Saved entries:
◆ ◆ ◆ ◆ ◆ ◆ ◆
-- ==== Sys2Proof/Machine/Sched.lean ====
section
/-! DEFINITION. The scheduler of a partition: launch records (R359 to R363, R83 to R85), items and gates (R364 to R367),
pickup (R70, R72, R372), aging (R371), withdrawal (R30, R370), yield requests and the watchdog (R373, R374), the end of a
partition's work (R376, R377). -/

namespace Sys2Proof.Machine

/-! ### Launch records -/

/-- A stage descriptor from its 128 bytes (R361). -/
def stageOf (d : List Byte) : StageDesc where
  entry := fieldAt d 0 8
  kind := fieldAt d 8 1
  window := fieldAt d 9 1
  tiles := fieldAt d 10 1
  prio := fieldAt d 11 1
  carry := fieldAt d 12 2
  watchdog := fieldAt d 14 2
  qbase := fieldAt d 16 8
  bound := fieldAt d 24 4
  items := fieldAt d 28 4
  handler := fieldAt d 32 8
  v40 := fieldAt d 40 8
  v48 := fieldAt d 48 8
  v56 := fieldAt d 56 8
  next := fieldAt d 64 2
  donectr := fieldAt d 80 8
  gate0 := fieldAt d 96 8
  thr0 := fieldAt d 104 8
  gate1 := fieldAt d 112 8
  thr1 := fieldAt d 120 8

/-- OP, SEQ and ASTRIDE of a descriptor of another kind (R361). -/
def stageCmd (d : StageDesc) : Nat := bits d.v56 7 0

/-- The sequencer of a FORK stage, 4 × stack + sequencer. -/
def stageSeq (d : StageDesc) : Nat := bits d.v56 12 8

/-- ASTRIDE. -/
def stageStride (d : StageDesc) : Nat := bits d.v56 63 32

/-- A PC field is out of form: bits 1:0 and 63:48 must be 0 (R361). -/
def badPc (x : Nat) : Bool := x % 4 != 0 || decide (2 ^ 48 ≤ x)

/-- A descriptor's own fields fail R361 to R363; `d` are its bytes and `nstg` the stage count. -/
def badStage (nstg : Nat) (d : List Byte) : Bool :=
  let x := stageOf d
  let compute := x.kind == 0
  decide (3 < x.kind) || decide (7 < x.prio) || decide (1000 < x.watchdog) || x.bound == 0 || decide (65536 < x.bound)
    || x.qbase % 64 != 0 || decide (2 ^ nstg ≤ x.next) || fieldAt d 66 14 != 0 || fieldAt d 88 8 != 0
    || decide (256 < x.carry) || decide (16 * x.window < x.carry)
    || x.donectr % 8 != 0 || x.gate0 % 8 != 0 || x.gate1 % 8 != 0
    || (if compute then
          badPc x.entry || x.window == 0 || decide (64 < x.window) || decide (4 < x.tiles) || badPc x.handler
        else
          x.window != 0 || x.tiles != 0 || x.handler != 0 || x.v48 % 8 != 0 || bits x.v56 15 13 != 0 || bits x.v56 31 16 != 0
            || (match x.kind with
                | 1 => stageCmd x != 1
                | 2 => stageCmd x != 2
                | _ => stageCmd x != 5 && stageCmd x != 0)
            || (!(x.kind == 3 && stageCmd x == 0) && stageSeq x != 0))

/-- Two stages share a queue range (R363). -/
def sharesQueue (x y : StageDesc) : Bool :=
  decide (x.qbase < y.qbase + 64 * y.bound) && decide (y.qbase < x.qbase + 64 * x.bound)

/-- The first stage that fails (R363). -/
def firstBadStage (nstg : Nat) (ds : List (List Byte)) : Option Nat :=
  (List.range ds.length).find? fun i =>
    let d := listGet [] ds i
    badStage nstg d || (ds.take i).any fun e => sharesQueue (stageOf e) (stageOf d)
◆ ◆ ◆ ◆ ◆ ◆ ◆
What you are asked to do:
Copy all of the data. Keep every word exactly as it is.

Problem solution:
-- ==== Sys2Proof/Machine/Sched.lean ====
section
/-! DEFINITION. The scheduler of a partition: launch records (R359 to R363, R83 to R85), items and gates (R364 to R367),
pickup (R70, R72, R372), aging (R371), withdrawal (R30, R370), yield requests and the watchdog (R373, R374), the end of a
partition's work (R376, R377). -/

namespace Sys2Proof.Machine

/-! ### Launch records -/

/-- A stage descriptor from its 128 bytes (R361). -/
def stageOf (d : List Byte) : StageDesc where
  entry := fieldAt d 0 8
  kind := fieldAt d 8 1
  window := fieldAt d 9 1
  tiles := fieldAt d 10 1
  prio := fieldAt d 11 1
  carry := fieldAt d 12 2
  watchdog := fieldAt d 14 2
  qbase := fieldAt d 16 8
  bound := fieldAt d 24 4
  items := fieldAt d 28 4
  handler := fieldAt d 32 8
  v40 := fieldAt d 40 8
  v48 := fieldAt d 48 8
  v56 := fieldAt d 56 8
  next := fieldAt d 64 2
  donectr := fieldAt d 80 8
  gate0 := fieldAt d 96 8
  thr0 := fieldAt d 104 8
  gate1 := fieldAt d 112 8
  thr1 := fieldAt d 120 8

/-- OP, SEQ and ASTRIDE of a descriptor of another kind (R361). -/
def stageCmd (d : StageDesc) : Nat := bits d.v56 7 0

/-- The sequencer of a FORK stage, 4 × stack + sequencer. -/
def stageSeq (d : StageDesc) : Nat := bits d.v56 12 8

/-- ASTRIDE. -/
def stageStride (d : StageDesc) : Nat := bits d.v56 63 32

/-- A PC field is out of form: bits 1:0 and 63:48 must be 0 (R361). -/
def badPc (x : Nat) : Bool := x % 4 != 0 || decide (2 ^ 48 ≤ x)

/-- A descriptor's own fields fail R361 to R363; `d` are its bytes and `nstg` the stage count. -/
def badStage (nstg : Nat) (d : List Byte) : Bool :=
  let x := stageOf d
  let compute := x.kind == 0
  decide (3 < x.kind) || decide (7 < x.prio) || decide (1000 < x.watchdog) || x.bound == 0 || decide (65536 < x.bound)
    || x.qbase % 64 != 0 || decide (2 ^ nstg ≤ x.next) || fieldAt d 66 14 != 0 || fieldAt d 88 8 != 0
    || decide (256 < x.carry) || decide (16 * x.window < x.carry)
    || x.donectr % 8 != 0 || x.gate0 % 8 != 0 || x.gate1 % 8 != 0
    || (if compute then
          badPc x.entry || x.window == 0 || decide (64 < x.window) || decide (4 < x.tiles) || badPc x.handler
        else
          x.window != 0 || x.tiles != 0 || x.handler != 0 || x.v48 % 8 != 0 || bits x.v56 15 13 != 0 || bits x.v56 31 16 != 0
            || (match x.kind with
                | 1 => stageCmd x != 1
                | 2 => stageCmd x != 2
                | _ => stageCmd x != 5 && stageCmd x != 0)
            || (!(x.kind == 3 && stageCmd x == 0) && stageSeq x != 0))

/-- Two stages share a queue range (R363). -/
def sharesQueue (x y : StageDesc) : Bool :=
  decide (x.qbase < y.qbase + 64 * y.bound) && decide (y.qbase < x.qbase + 64 * x.bound)

/-- The first stage that fails (R363). -/
def firstBadStage (nstg : Nat) (ds : List (List Byte)) : Option Nat :=
  (List.range ds.length).find? fun i =>
    let d := listGet [] ds i
    badStage nstg d || (ds.take i).any fun e => sharesQueue (stageOf e) (stageOf d)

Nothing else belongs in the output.